Just wanted to see if I'm doing this correctly:

Find $f''(x)=|x|^3$

So $f'(x)=(3|x|^2)\frac{x}{|x|}$

$=3|x|x$

$f''(x)=3|x|\frac{d}{dx}x+3\frac{d}{dx}|x|x$

$=3|x|+3\frac{x}{|x|}x$

$=3|x|+\frac{3x^2}{|x|}$
Does that seem right?

2. Originally Posted by ascendancy523
Just wanted to see if I'm doing this correctly:

Find $f''(x)=|x|^3$

So $f'(x)=(3|x|^2)\frac{x}{|x|}$

$=3|x|x$

$f''(x)=3|x|\frac{d}{dx}x+3\frac{d}{dx}|x|x$

$=3|x|+3\frac{x}{|x|}x$

$=3|x|+\frac{3x^2}{|x|}$
Does that seem right?

First of all your first line is your second derivative... you need to ask : What is the second derivative of $f(x)$

Hint:

$f(x)=|x|^3=sgn(x)\cdot x^3$

Now, is much better looking...

You can see straight that:

$f''(x)=6\sqrt{x^2}$

3. Originally Posted by ascendancy523
Just wanted to see if I'm doing this correctly:

Find $f''(x)=|x|^3$
This is written badly.

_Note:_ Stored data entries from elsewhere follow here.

-- ==== Sys2Proof/Tests/Slice0.lean ====
section
/-! SUPPORT. Tests: ill-formed commands that the check refuses, and for every statement with hypotheses a state and operands that meet them. -/

namespace Sys2Proof.Tests

set_option Elab.async false

open Sys2Proof Sys2Proof.Machine

/-! ### States that the tests start from -/

/-- Under power-on reset with the supplies good. -/
def inPor : State := State.reset.modTop (fun t => { t with por := true })
/-- Every rail good, the ADPLL locked, synchronised, the images running. -/
def started (head : Bool) : State :=
  ((((State.reset.modEnv (fun e => { e with rails := ⟨true, true, true, true, true, true, true, true⟩ })).modTop (fun t =>
    { t with straps := { t.straps with head := head } })).put Fld.bootStatPhase phRun).putB Fld.clkSysStatLock true).modClk (fun c => { c with synced := true })
/-- A head that runs alone in epoch 1. -/
def running : State := (((started true).put Fld.laceEpochEpoch 1).wr Reg.laceMembersLo 1).modLnk (fun l => { l with inEpoch := true })
/-- Another member, number 0 of a Lace whose head is member 5. -/
def member : State :=
  (((started false).put Fld.laceEpochEpoch 1).wr Reg.laceMembersLo 0x21).modLnk (fun l => { l with inEpoch := true, headId := some (5, 0) })

/-- The running head with the ring engine on. -/
def engineOn : State := running.putB Fld.hifCtlEngineEn true
/-- Rings of 16 entries enabled: a command ring, its completion ring, an event ring, a capture ring. -/
def ringsOn : State :=
  [0, 8, 16, 20].foldl (fun s n => ((s.put (Fld.hifRingSizeLog2 n) 4).putB (Fld.hifRingCtlEn n) true).put (Fld.hifRingCtlTypeMask n) 0x7FFF) engineOn
/-- A descriptor in entry 0 of ring 0, from its words. -/
def dsc (ws : List Word) : Desc := ⟨0, 0, ws⟩
/-- The running head with a descriptor started and not yet at its block. -/
def begun (d : Desc) : State := ringsOn.modHif (fun h => { h with started := [⟨d, 0, false, false, [], { status := 0 }, false, false⟩] })
/-- LACE_FORM of every member. -/
def form : Desc := dsc [0x48, 0, 0, 0, 0, 0, 0, 0]
/-- A descriptor that has just started at the running head is due, and its completion can be told. -/
theorem due_begun (d : Desc) (op : Nat) (ho : (begun d).takes op d = true) (he : (begun d).is (Fld.hifRingCtlEn (cplRing d.ring).val) = true ∧
    (begun d).ringRoom (cplRing d.ring) ≠ 0) : dueHere (begun d) op d :=
  ⟨ho, fun _ => ⟨⟨⟨d, 0, false, false, [], { status := 0 }, false, false⟩, by simp [begun, State.findStarted, State.modHif, Desc.same], rfl, rfl⟩, he.1, he.2, rfl, rfl⟩⟩

/-! ### Ill-formed commands: one for each check, which the check refuses -/

/-- A descriptor of two words, a message to no member, a flit of no words. -/
theorem test_ill_formed_shapes :
    Instr.wf (.nop (dsc [1, 0])) = false ∧ Instr.wf (.cancelArrival (dsc [3, 0, 0, 0, 0, 0, 0, 0]) (dsc [])) = false ∧
    Instr.wf (.nop (dsc [2, 0, 0, 0, 0, 0, 0, 0])) = false ∧ Instr.wf (.bootTreeMessage 0 true ⟨64, 0, 2, 1, 0, false, []⟩) = false ∧
    Instr.wf (.flitReceive 0 ⟨0, 0, 0, 0, 0, true, true, false, [], [], 0⟩ false) = false ∧ Instr.wf (.descriptorFetchComplete [1]) = false ∧
    Instr.wf (.registerWrite .spi 0 [] true) = false := by decide
/-- A cycle, a member, a tile, a half word, an exchange, an event slot, a listen set, an offset and a band past their ranges. -/
theorem test_ill_formed_numbers :
    Instr.wf (.pairedHiWrite .pcie true 0 0 245760) = false ∧ Instr.wf (.answerReceive 64 0 0) = false ∧ Instr.wf (.syncArmReceive (2 ^ 32) 0) = false ∧
    Instr.wf (.answerReceive 0 0 65536) = false ∧ Instr.wf (.exchPostReceive 2 0) = false ∧ Instr.wf (.pipQualInstant 256) = false ∧
    Instr.wf (.tagListenDurationEnd 16) = false ∧ Instr.wf (.loHalfRead .jtag 65536 1) = false ∧ Instr.wf (.ackMacExpiry 3 0 0) = false := by decide
/-- Well-formed commands of the same shapes. -/
theorem test_well_formed :
    Instr.wf (.nop form) = false ∧ Instr.wf (.laceForm form []) = true ∧ Instr.wf (.pairedHiWrite .pcie true 0 0 245759) = true ∧
    Instr.wf (.registerWrite .spi 0xFFFC [0] true) = true ∧ Instr.wf (.ackMacExpiry 2 0 0) = true := by decide

/-! ### Commands whose result the spec states in numbers -/

/-- The words that a command puts out, newest first. -/
def outOf (i : Instr) (s : State) : List Out :=
  match exec i s with
  | .next t => t.out
  | _ => []
/-- What a register reads as after a command. -/
def viewAfter (i : Instr) (s : State) (off : Nat) : Word :=
  match exec i s with
  | .next t => t.regView off
  | _ => 0

/-- IDCODE shifts out 0x17340B4D (R847); TOP_PART reads 0x0000_7340 (Table 5.7). -/
theorem test_identity : outOf .jtagIdcode State.reset = [.jtag 0x17340B4D] ∧ outOf (.loHalfRead .pcie Reg.topPart 1) State.reset = [.words .pcie [0x7340]] := by
  decide +kernel
/-- Spec 05, worked example: a shadow tagged with the octet mask gives the live PIP_COUNT_HI; one tagged with the pair gives what it holds. -/
theorem test_shadow_tags :
    (let s := running.modTop (fun t => { t with rdShadow := upd t.rdShadow 0 (fun _ => some (Reg.sampOctetMaskLo, 1)) })
     outOf (.loHalfRead .pcie Reg.pipCountHi 1) (s.wr Reg.pipCountHi 2) = [.words .pcie [2]]) ∧
    (let s := running.modTop (fun t => { t with rdShadow := upd t.rdShadow 0 (fun _ => some (Reg.pipCountLo, 1)) })
     outOf (.loHalfRead .pcie Reg.pipCountHi 1) (s.wr Reg.pipCountHi 2) = [.words .pcie [1]]) := by
  decide +kernel
/-- Any word but 0x50F7_0001 is an undefined encoding of TOP_SOFT_RESET: ENC_ERR, cause 2, a write through JTAG at 0x0020's place (R182, R165). -/
theorem test_soft_reset_key : getF (viewAfter (.topSoftReset .jtag 0x50F70002) State.reset Reg.topStatus) Fld.topStatusEncErr.lo 1 = 1 ∧
    getF (viewAfter (.topSoftReset .jtag 0x50F70002) State.reset Reg.topErrAddr) 0 16 = Reg.topSoftReset := by decide +kernel
/-- A step up past 2^63 − 1 wraps to −2^63 (R264). -/
theorem test_pip_wraps : (match exec (.pipCountHostWrite .pcie 0x7FFFFFFFFFFFFFFF 0 0) running with
    | .next s => s.pipCount
    | _ => 0) = 2 ^ 63 - 1 ∧ sgn 64 (unsgn 64 ((2 : Int) ^ 63 - 1 + 1)) = -2 ^ 63 := by decide +kernel
/-- A HEAD with BOOTSRC 0b10 boots as for 0b00, another member from the Lace (R55, Table 2.3). -/
theorem test_boot_source : ({ State.reset with top := { State.reset.top with straps := { State.reset.top.straps with head := true, bootsrc := 2 } } } : State).source = 0 ∧
    ({ State.reset with top := { State.reset.top with straps := { State.reset.top.straps with head := false, bootsrc := 2 } } } : State).source = 2 := by decide
/-- The front of the queue runs with the rest; an empty queue leaves the state. -/
theorem test_queue : step { State.reset with pending := [.spiNoClockFrame, .jtagClamp] } = .next { State.reset with pending := [.jtagClamp] } ∧
    step State.reset = .next State.reset := ⟨rfl, rfl⟩
/-- The reset state is safe, and of its memories nothing is listed. -/
theorem test_reset_lists_nothing : State.reset.safe = true ∧ State.reset.regs = [] ∧ State.reset.store.words = [] := by decide
/-- StepRunsTheFrontCommand: a queue of one command, and an empty queue. -/
theorem wit_StepRunsTheFrontCommand :
    ({ State.reset with pending := [.softResetSilentEnd] }).pending = [.softResetSilentEnd] ∧ State.reset.pending = [] := ⟨rfl, rfl⟩

/-- CanonicalFormIsKeptByEveryStep: a state in canonical form that takes a step. -/
theorem wit_CanonicalFormIsKeptByEveryStep :
    ({ State.reset with pending := [.crystalStarted] }).canonical = true ∧ step State.reset = .next State.reset := ⟨by decide, rfl⟩

/-- CanonicalStateIsDeterminedByItsReads: two canonical states. -/
theorem wit_CanonicalStateIsDeterminedByItsReads :
    State.reset.canonical = true ∧ (State.reset.put Fld.topCfgCompat6 1).canonical = true := by decide

/-- RecordBufferHoldsAtMost256: a state with an empty buffer that takes a step. -/
theorem wit_RecordBufferHoldsAtMost256 : State.reset.hif.buf.length ≤ 256 ∧ step State.reset = .next State.reset := ⟨by decide, rfl⟩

What this says is that $f''(x)$ is $|x|^3$. What you mean is "Find f''(x) where $f(x)= |x|^3$

So $f'(x)=(3|x|^2)\frac{x}{|x|}$

$=3|x|x$

$f''(x)=3|x|\frac{d}{dx}x+3\frac{d}{dx}|x|x$

$=3|x|+3\frac{x}{|x|}x$

$=3|x|+\frac{3x^2}{|x|}$
Does that seem right?
Of course, $x^2= |x|^2$
so this is the same as $3|x|+ 3\frac{|x|^2}{|x|}= 6|x|$ for $x\ne 0$ and is not defined for x= 0.

I would consider it simpler (and better) to say "If $x\ge 0$ $f(x)= x^3$ so $f'(x)= 3x^2$ and $f"(x)= 6x$, if x< 0, $f(x)= -x^3$ so $f'(x)= -3x^2$ and $f''(x)= -6x$. Of course, |x| is not differentiable at x= 0 so neither is $|x|^3$ and so f'' does not exist at x= 0".

4. Originally Posted by HallsofIvy
This is written badly. What this says is that $f''(x)$ is $|x|^3$. What you mean is "Find f''(x) where $f(x)= |x|^3$

Of course, $x^2= |x|^2$
so this is the same as $3|x|+ 3\frac{|x|^2}{|x|}= 6|x|$ for $x\ne 0$ and is not defined for x= 0.

I would consider it simpler (and better) to say "If $x\ge 0$ $f(x)= x^3$ so $f'(x)= 3x^2$ and $f"(x)= 6x$, if x< 0, $f(x)= -x^3$ so $f'(x)= -3x^2$ and $f''(x)= -6x$. Of course, |x| is not differentiable at x= 0 so neither is $|x|^3$ and so f'' does not exist at x= 0".
Yeah that would make it much simpler. Thanks for the help!